§ **Your goal**: From the line with "have out : (decide" through the line with "theorem dropPoint_raw (now", inclusive, return each line of the data below exactly and leave the rest out.

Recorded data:
- - -

/-- Tagged work stays in order. -/
theorem step_keeps_work {s t : State} (hs : s.WorkInOrder) (h : step s = .next t) : t.WorkInOrder :=
  step_keeps (P := State.WorkInOrder) (fun _ _ h => ⟨h.sorted, h.ahead, h.tags, h.nonzero, h.ops, h.sizes⟩)
    (fun _ _ h => ⟨h.sorted, h.ahead, h.tags, h.nonzero, h.ops, h.sizes⟩)
    (fun _ _ => work_leaf) (fun _ _ => work_empty rfl rfl rfl)
    (fun _ _ h => ⟨h.sorted, h.ahead, h.tags, h.nonzero, h.ops, h.sizes⟩)
    (fun _ _ _ h => ⟨h.sorted, h.ahead, h.tags, h.nonzero, h.ops, h.sizes⟩) hs h

end Sys2Proof.Machine

open Sys2Proof Sys2Proof.Machine

/-- Settles O9: the timebase, the tagged work and the histograms are each kept by every leaf change. -/
theorem stepKeepsFramesWorkAndHistogramsInOrder : Obligations.StepKeepsFramesWorkAndHistogramsInOrder :=
  ⟨fun _ _ => step_keeps_inOrder, fun _ _ => step_keeps_work, fun _ _ => step_keeps_histograms⟩

end

section
/-! PROOF. The raw conditions of the Alarm Unit's points: what each of its operations leaves them. -/

namespace Sys2Proof.Machine

/-! ## Annunciation, protection and notices leave every raw condition -/

theorem setPoint_raw (a : AlarmUnit) (pt q : Fin 118) (x : Point) :
    ((a.setPoint pt x).point q).raw = if pt = q then x.raw else (a.point q).raw := by
  split
  · rename_i e
    subst e
    rw [AlarmUnit.point_setPoint]
  · rw [AlarmUnit.point_setPoint_ne _ _ _ _ ‹_›]

/-- A point given a new record with the raw condition it has leaves every raw condition. -/
theorem setPoint_raw_same {a : AlarmUnit} {pt : Fin 118} {x : Point} (q : Fin 118) (h : x.raw = (a.point pt).raw) :
    ((a.setPoint pt x).point q).raw = (a.point q).raw := by
  rw [setPoint_raw]
  split
  · rename_i e
    rw [h, e]
  · rfl

@[simp] theorem enterNotice_raw (now : Time) (pt q : Fin 118) (a : AlarmUnit) :
    ((a.enterNotice now pt).point q).raw = (a.point q).raw := by
  rw [enterNotice_point]
  exact setPoint_raw_same q rfl

@[simp] theorem annunciate_raw (now : Time) (pt q : Fin 118) (x : Annunciation) (a : AlarmUnit) :
    ((a.annunciate now pt x).point q).raw = (a.point q).raw := by
  unfold AlarmUnit.annunciate
  split
  · rfl
  · rw [enterNotice_raw]
    exact setPoint_raw_same q rfl

@[simp] theorem protect_raw_all (now : Time) (pt q : Fin 118) (x : Bool) (a : AlarmUnit) :
    ((a.protect now pt x).point q).raw = (a.point q).raw := by
  unfold AlarmUnit.protect
  split
  · rfl
  · rw [enterNotice_raw]
    exact setPoint_raw_same q rfl

@[simp] theorem protectIfMay_raw (now : Time) (pt q : Fin 118) (a : AlarmUnit) :
    ((a.protectIfMay now pt).point q).raw = (a.point q).raw := by
  unfold AlarmUnit.protectIfMay
  split
  · exact protect_raw_all ..
  · rfl

theorem rise_raw (now : Time) (pt q : Fin 118) (a : AlarmUnit) :
    ((a.rise now pt).point q).raw = (a.point q).raw := by
  unfold AlarmUnit.rise
  rw [protectIfMay_raw, annunciate_raw]
  exact setPoint_raw_same q rfl

theorem fall_raw (now : Time) (pt q : Fin 118) (a : AlarmUnit) :
    ((a.fall now pt).point q).raw = (a.point q).raw := by
  unfold AlarmUnit.fall
  rw [annunciate_raw]
  exact setPoint_raw_same q rfl

theorem modeChanged_raw (now : Time) (old : AlarmMode) (a : AlarmUnit) (pt q : Fin 118) :
    ((a.modeChanged now old pt).point q).raw = (a.point q).raw := by
  have since (x : Time) : ((a.setPoint pt { a.point pt with since := x }).point q).raw = (a.point q).raw :=
    setPoint_raw_same q rfl
  have counted : ((if (a.point pt).raw && !a.isEventPoint pt then a.setPoint pt { a.point pt with since := now }
      else a : AlarmUnit).point q).raw = (a.point q).raw := by
    split
    · exact since now
    · rfl
  have raised : ((if old = .report ∧ (a.point pt).filtered ∧ (a.point pt).raw then a.protect now pt true
      else a : AlarmUnit).point q).raw = (a.point q).raw := by
    split
    · exact protect_raw_all ..
    · rfl
  unfold AlarmUnit.modeChanged
  split
  · split
    · rfl
    · rw [protect_raw_all, annunciate_raw]
      exact setPoint_raw_same q rfl
  · split
    · exact counted
    · exact protect_raw_all ..
  · split
    · exact counted
    · exact raised
  · split
    · exact counted
    · exact raised

/-! ## Raw conditions handed over -/

/-- A raw condition handed over is the one its point holds; every other point keeps its own. -/
theorem handRaw_raw_all (now : Time) (pt q : Fin 118) (v : Bool) (a : AlarmUnit) :
    ((a.handRaw now pt v).point q).raw = if pt = q then v else (a.point q).raw := by
  split
  · rename_i e
    subst e
    exact handRaw_raw ..
  · rw [handRaw_point_ne _ _ _ ‹_›]

/-- The kinds of a program's state points (R152). -/
def stateKinds : List (Fin 6) := [0, 2, 3, 4]

/-- The raw condition that a program's record makes of a state kind (R87, R95, R96, R127). -/
def Program.condition (x : Program) : Fin 6 → Bool
  | 0 => decide (1 ≤ x.loud.silentRun)
  | 2 => x.corr.loud
  | 3 => x.corr.gainLimit
  | 4 => x.delayShort
  | 1 => false
  | 5 => false

theorem progPoint_inj {k j : Fin 6} {p q : Fin 16} : progPoint k p = progPoint j q ↔ k = j ∧ p = q := by
  simp only [progPoint, Fin.ext_iff]
  omega

theorem lanePoint_inj {k j l m : Fin 4} : lanePoint k l = lanePoint j m ↔ k = j ∧ l = m := by
  simp only [lanePoint, Fin.ext_iff]
  omega

theorem lanePoint_ne_progPoint (k l : Fin 4) (j : Fin 6) (p : Fin 16) : progPoint j p ≠ lanePoint k l := by
  simp only [lanePoint, progPoint, ne_eq, Fin.mk.injEq]
  omega

theorem refLossPoint_ne_progPoint (j : Fin 6) (p : Fin 16) : progPoint j p ≠ refLossPoint := by
  simp only [refLossPoint, progPoint, ne_eq, Fin.ext_iff]
  omega

theorem refLossPoint_ne_lanePoint (k l : Fin 4) : lanePoint k l ≠ refLossPoint := by
  simp only [refLossPoint, lanePoint, ne_eq, Fin.ext_iff]
  omega

/-- A program's conditions handed over stand at its state points. -/
theorem handProgram_raw (now : Time) (p : Fin 16) (x : Program) (a : AlarmUnit) {k : Fin 6} (hk : k ∈ stateKinds) :
    ((a.handProgram now p x).point (progPoint k p)).raw = x.condition k := by
  simp only [stateKinds, List.mem_cons, List.not_mem_nil, or_false] at hk
  unfold AlarmUnit.handProgram
  obtain rfl | rfl | rfl | rfl := hk <;> simp [handRaw_raw_all, progPoint_inj, Program.condition]

/-- They leave every point that is not one of the program's. -/
theorem handProgram_raw_ne {now : Time} {p : Fin 16} {x : Program} {a : AlarmUnit} {q : Fin 118}
    (h : ∀ k, progPoint k p ≠ q) : ((a.handProgram now p x).point q).raw = (a.point q).raw := by
  unfold AlarmUnit.handProgram
  rw [handRaw_point_ne _ _ _ (h 4), handRaw_point_ne _ _ _ (h 3), handRaw_point_ne _ _ _ (h 2),
    handRaw_point_ne _ _ _ (h 0)]

/-- A lane's conditions handed over leave every point that is not one of the lane's. -/
theorem handLane_raw_ne {now : Time} {l : Fin 4} {x : Lane} {a : AlarmUnit} {q : Fin 118}
    (h : ∀ k, lanePoint k l ≠ q) : ((a.handLane now l x).point q).raw = (a.point q).raw := by
  unfold AlarmUnit.handLane
  rw [handRaw_point_ne _ _ _ (h 3), handRaw_point_ne _ _ _ (h 1), handRaw_point_ne _ _ _ (h 0)]

/-! ## State points -/

/-- A point that is a state point whatever its settings are: none of an event kind, none of a contact input (R152). -/
def statePoint (q : Fin 118) : Bool := decide (q.val < 114) && !eventKind q

theorem statePoint_prog : ∀ p : Fin 16, ∀ k ∈ stateKinds, statePoint (progPoint k p) = true := by decide

theorem statePoint_lane : ∀ l : Fin 4, ∀ k : Fin 4, k ≠ 2 → statePoint (lanePoint k l) = true := by decide

theorem statePoint_ref : statePoint refLossPoint = true := by decide

section
variable {q : Fin 118} (hq : statePoint q = true)
include hq

theorem statePoint_small : q.val < 114 := by
  simp only [statePoint, Bool.and_eq_true, decide_eq_true_eq] at hq
  exact hq.1

theorem statePoint_kind : eventKind q = false := by
  simp only [statePoint, Bool.and_eq_true, Bool.not_eq_true'] at hq
  exact hq.2

/-- A state point is no event point (R152). -/
theorem statePoint_not_event (a : AlarmUnit) : a.isEventPoint q = false := by
  have small := statePoint_small hq
  unfold AlarmUnit.isEventPoint
  rw [dif_neg (by omega)]
  exact statePoint_kind hq

theorem statePoint_ne_external (c : Fin 4) : externalPoint c ≠ q := by
  have small := statePoint_small hq
  intro e
  subst e
  simp [externalPoint] at small

theorem event_raw_state {pt : Fin 118} (now : Time) (a : AlarmUnit) (kind : eventKind pt = true) :
    ((a.event now pt).point q).raw = (a.point q).raw := by
  have ne : pt ≠ q := by
    intro e
    subst e
    simp [statePoint_kind hq] at kind
  rw [event_point_ne _ _ ne]

/-- What the part does to its Alarm Unit of itself leaves the raw condition of every state point. -/
theorem AlarmStep.raw_state {now : Time} {a b : AlarmUnit} (step : AlarmStep now a b) :
    (b.point q).raw = (a.point q).raw := by
  cases step with
  | event pt kind => exact event_raw_state hq now a kind
  | restPoint pt =>
    unfold AlarmUnit.restPoint
    split
    · rename_i due
      have ne : pt ≠ q := by
        intro e
        subst e
        simp [AlarmUnit.restDue, statePoint_not_event hq a] at due
      rw [AlarmUnit.point_setPoint_ne _ _ _ _ ne]
    · rfl
  | filterRise pt =>
    unfold AlarmUnit.filterRise
    split
    · exact rise_raw ..
    · rfl
  | filterFall pt =>
    unfold AlarmUnit.filterFall
    split
    · exact fall_raw ..
    · rfl
  | retry pt =>
    unfold AlarmUnit.retry
    split
    · exact protect_raw_all ..
    · rfl
  | readContact c =>
    have ne := statePoint_ne_external hq c
    unfold AlarmUnit.readContact AlarmUnit.externalChange
    dsimp only
    split
    · rfl
    · split
      · split
        · split
          · rw [event_point_ne _ _ ne]; rfl
          · rfl
        · rw [handRaw_point_ne _ _ _ ne]; rfl
      · rfl
  | boundaryTaken => rfl
  | popNotice => rfl

/-- So does what a request does to the Alarm Unit. -/
theorem AlarmRequest.raw_state {now : Time} {a b : AlarmUnit} (step : AlarmRequest now a b) :
    (b.point q).raw = (a.point q).raw := by
  cases step with
  | setKind k x =>
    have fold (old : AlarmMode) (l : List (Fin 118)) (c : AlarmUnit) :
        ((l.foldl (AlarmUnit.modeChanged now old) c).point q).raw = (c.point q).raw := by
      induction l generalizing c with
      | nil => rfl
      | cons pt rest ih => exact (ih _).trans (modeChanged_raw ..)
    unfold AlarmUnit.setKind
    dsimp only
    split
    · rfl
    · exact fold ..
  | acknowledge pt => exact annunciate_raw ..
  | clearPoint pt =>
    unfold AlarmUnit.clearPoint
    split
    · rfl
    · exact protect_raw_all ..
  | setSummary => rfl
  | changeContact c =>
    unfold AlarmUnit.changeContact
    dsimp only
    split
    · rfl
    · rw [handRaw_point_ne _ _ _ (statePoint_ne_external hq c)]; rfl

/-! ## Points set back -/

omit hq in
theorem withNotices_point (a : AlarmUnit) (l : List Notice) :
    ({ a with notices := l } : AlarmUnit).point q = a.point q :=
  rfl

/-- R175: a RESTART keeps the raw condition of a state point whose subject remains. -/
theorem restart_raw_state (now : Time) (a : AlarmUnit) (remains : ¬(16 ≤ q.val ∧ q.val < 112)) :
    ((a.restart now).point q).raw = (a.point q).raw := by
  have fold (l : List (Fin 118)) (b : AlarmUnit) :
      ((l.foldl (AlarmUnit.restartPoint now) b).point q).raw = (b.point q).raw := by
    induction l generalizing b with
    | nil => rfl
    | cons pt rest ih =>
      refine (ih _).trans ?_
      unfold AlarmUnit.restartPoint
      dsimp only
      rw [setPoint_raw]
      split
      · rename_i e
        subst e
        have out : (decide (16 ≤ pt.val) && decide (pt.val < 112)) = false := by simpa using remains
        simp [out, statePoint_not_event hq b]
      · rfl
  unfold AlarmUnit.restart
  rw [withNotices_point]
  exact fold allPoints a

end

/-- R175: no RESTART makes a raw condition present. -/
theorem restart_raw_absent {q : Fin 118} (now : Time) {a : AlarmUnit} (absent : (a.point q).raw = false) :
    ((a.restart now).point q).raw = false := by
  have fold (l : List (Fin 118)) (b : AlarmUnit) (hb : (b.point q).raw = false) :
      ((l.foldl (AlarmUnit.restartPoint now) b).point q).raw = false := by
    induction l generalizing b with
    | nil => exact hb
    | cons pt rest ih =>
      refine ih _ ?_
      unfold AlarmUnit.restartPoint
      dsimp only
      rw [setPoint_raw]
      split
      · rename_i e
        subst e
        simp [hb]
      · exact hb
  unfold AlarmUnit.restart
  rw [withNotices_point]
  exact fold allPoints a absent

theorem dropPoint_raw (now : Time) (a : AlarmUnit) (pt q : Fin 118) :
    ((a.dropPoint now pt).point q).raw = if pt = q then false else (a.point q).raw := setPoint_raw a pt q _

/-- R169: the points of a program at its end are at rest. -/
theorem dropProgram_raw (now : Time) (p : Fin 16) (a : AlarmUnit) (k : Fin 6) :
    ((a.dropProgram now p).point (progPoint k p)).raw = false := by
  unfold AlarmUnit.dropProgram programPoints
  simp only [List.foldl_cons, List.foldl_nil, dropPoint_raw, progPoint_inj, and_true]
  fin_cases k <;> rfl

theorem dropProgram_raw_ne {now : Time} {p : Fin 16} {a : AlarmUnit} {q : Fin 118} (h : ∀ k, progPoint k p ≠ q) :
    ((a.dropProgram now p).point q).raw = (a.point q).raw := by
  unfold AlarmUnit.dropProgram programPoints
  simp only [List.foldl_cons, List.foldl_nil, dropPoint_raw, if_neg (h _)]

end Sys2Proof.Machine
end

section
/-! PROOF. Every state point shows the condition of its source after every step (O4). The lanes' and the reference's
points are followed apart from the programs', and the open delay operations apart from both. -/

namespace Sys2Proof.Machine

/-! ## The points of the lanes and the reference -/

/-- The lanes' points and the reference's show their conditions. -/
structure State.FrontShown (s : State) : Prop where
  lanes : ∀ l, s.LaneShown l
  ref : (s.alarm.point refLossPoint).raw = s.tb.refLoss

- - -

§ **Reply to the exercise**:
        have out : (decide (16 ≤ pt.val) && decide (pt.val < 112)) = false := by simpa using remains
        simp [out, statePoint_not_event hq b]
      · rfl
  unfold AlarmUnit.restart
  rw [withNotices_point]
  exact fold allPoints a

end

/-- R175: no RESTART makes a raw condition present. -/
theorem restart_raw_absent {q : Fin 118} (now : Time) {a : AlarmUnit} (absent : (a.point q).raw = false) :
    ((a.restart now).point q).raw = false := by
  have fold (l : List (Fin 118)) (b : AlarmUnit) (hb : (b.point q).raw = false) :
      ((l.foldl (AlarmUnit.restartPoint now) b).point q).raw = false := by
    induction l generalizing b with
    | nil => exact hb
    | cons pt rest ih =>
      refine ih _ ?_
      unfold AlarmUnit.restartPoint
      dsimp only
      rw [setPoint_raw]
      split
      · rename_i e
        subst e
        simp [hb]
      · exact hb
  unfold AlarmUnit.restart
  rw [withNotices_point]
  exact fold allPoints a absent

theorem dropPoint_raw (now : Time) (a : AlarmUnit) (pt q : Fin 118) :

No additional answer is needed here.